[Collected data]
>>>>>
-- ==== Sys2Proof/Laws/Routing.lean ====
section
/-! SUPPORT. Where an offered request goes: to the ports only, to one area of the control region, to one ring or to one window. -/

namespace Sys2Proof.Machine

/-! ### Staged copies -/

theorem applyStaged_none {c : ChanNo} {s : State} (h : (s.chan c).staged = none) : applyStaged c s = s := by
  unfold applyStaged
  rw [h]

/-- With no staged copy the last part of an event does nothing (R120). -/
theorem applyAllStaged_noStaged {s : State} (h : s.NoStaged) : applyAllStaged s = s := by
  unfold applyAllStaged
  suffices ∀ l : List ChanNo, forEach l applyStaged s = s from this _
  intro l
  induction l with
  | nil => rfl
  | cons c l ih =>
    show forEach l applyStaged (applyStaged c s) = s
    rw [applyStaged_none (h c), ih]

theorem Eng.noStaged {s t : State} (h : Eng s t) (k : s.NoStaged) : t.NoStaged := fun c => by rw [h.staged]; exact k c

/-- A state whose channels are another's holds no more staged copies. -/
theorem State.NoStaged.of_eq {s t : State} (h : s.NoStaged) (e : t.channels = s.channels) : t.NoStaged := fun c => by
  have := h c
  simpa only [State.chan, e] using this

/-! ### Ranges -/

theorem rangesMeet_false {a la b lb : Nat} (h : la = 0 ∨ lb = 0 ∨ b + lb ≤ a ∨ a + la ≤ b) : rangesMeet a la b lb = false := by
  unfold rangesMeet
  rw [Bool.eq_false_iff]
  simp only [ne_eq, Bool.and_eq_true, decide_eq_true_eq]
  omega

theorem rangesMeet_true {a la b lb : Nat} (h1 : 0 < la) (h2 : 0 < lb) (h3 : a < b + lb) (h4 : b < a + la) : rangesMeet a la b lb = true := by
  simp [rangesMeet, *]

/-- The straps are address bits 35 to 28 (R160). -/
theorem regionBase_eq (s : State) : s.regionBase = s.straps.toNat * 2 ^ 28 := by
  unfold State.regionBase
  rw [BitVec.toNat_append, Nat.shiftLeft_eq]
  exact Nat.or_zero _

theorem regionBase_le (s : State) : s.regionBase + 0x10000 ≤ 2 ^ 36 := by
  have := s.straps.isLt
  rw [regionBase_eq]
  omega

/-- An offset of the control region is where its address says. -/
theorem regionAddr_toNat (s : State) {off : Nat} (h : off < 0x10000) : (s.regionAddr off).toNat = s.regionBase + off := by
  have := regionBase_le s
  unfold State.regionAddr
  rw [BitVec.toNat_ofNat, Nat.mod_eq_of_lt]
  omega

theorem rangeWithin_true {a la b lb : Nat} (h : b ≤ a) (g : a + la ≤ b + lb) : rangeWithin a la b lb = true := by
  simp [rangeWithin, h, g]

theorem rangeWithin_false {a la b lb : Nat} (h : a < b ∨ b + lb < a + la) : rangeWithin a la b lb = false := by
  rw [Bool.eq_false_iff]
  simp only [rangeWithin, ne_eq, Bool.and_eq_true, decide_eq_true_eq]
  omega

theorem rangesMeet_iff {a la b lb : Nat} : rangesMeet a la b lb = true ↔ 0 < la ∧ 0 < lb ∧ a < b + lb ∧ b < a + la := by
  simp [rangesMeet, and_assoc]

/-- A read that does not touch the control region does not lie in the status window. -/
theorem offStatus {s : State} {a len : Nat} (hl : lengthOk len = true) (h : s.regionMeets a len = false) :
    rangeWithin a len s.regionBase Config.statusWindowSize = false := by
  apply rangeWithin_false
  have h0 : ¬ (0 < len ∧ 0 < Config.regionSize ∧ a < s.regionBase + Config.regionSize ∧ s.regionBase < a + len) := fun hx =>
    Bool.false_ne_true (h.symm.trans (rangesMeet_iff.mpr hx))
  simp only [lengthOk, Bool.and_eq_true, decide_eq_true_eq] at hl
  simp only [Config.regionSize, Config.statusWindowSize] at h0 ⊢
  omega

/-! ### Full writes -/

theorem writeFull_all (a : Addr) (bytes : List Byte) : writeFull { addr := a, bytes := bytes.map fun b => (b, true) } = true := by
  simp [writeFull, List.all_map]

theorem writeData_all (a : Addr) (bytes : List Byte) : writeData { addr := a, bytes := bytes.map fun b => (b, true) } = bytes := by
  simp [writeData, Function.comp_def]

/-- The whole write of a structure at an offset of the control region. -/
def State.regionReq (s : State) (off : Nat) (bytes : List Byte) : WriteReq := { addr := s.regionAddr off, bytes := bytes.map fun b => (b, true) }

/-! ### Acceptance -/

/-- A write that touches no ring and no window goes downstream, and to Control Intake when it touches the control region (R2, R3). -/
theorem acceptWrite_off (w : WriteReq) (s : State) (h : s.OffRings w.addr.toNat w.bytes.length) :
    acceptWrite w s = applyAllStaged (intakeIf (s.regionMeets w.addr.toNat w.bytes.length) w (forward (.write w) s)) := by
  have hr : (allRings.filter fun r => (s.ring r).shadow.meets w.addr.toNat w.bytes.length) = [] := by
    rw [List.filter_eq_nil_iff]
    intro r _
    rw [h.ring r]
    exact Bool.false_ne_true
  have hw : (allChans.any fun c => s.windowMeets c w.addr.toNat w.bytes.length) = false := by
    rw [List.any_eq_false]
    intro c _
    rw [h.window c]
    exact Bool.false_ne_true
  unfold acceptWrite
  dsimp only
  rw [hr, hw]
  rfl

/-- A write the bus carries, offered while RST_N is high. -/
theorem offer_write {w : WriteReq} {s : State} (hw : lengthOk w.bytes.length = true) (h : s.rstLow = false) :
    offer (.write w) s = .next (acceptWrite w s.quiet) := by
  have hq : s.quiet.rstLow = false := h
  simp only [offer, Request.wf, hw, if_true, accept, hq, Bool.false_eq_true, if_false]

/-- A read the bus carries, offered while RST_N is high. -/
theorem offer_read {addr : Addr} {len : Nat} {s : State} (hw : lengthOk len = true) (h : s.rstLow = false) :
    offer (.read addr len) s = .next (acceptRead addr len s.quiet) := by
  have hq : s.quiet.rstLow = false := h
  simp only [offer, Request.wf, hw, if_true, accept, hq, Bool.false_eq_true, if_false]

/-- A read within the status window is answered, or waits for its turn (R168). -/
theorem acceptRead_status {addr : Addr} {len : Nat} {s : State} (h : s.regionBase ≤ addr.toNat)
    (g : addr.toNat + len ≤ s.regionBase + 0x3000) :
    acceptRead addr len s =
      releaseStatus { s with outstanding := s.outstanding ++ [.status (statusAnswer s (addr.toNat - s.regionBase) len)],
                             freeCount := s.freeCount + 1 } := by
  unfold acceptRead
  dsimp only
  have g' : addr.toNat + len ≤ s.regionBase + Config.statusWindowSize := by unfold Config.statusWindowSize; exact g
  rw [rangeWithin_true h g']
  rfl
<<<<<
TASK TO COMPLETE
After locating the line with "simp only [lengthOk, Bool.and_eq_true, decide_eq_true_eq]" above, return that line and every later line through the one with "simp [writeFull, List.all_map]", word for word and with nothing else.

EXERCISE OUTPUT
  simp only [lengthOk, Bool.and_eq_true, decide_eq_true_eq] at hl
  simp only [Config.regionSize, Config.statusWindowSize] at h0 ⊢
  omega

/-! ### Full writes -/

theorem writeFull_all (a : Addr) (bytes : List Byte) : writeFull { addr := a, bytes := bytes.map fun b => (b, true) } = true := by
  simp [writeFull, List.all_map]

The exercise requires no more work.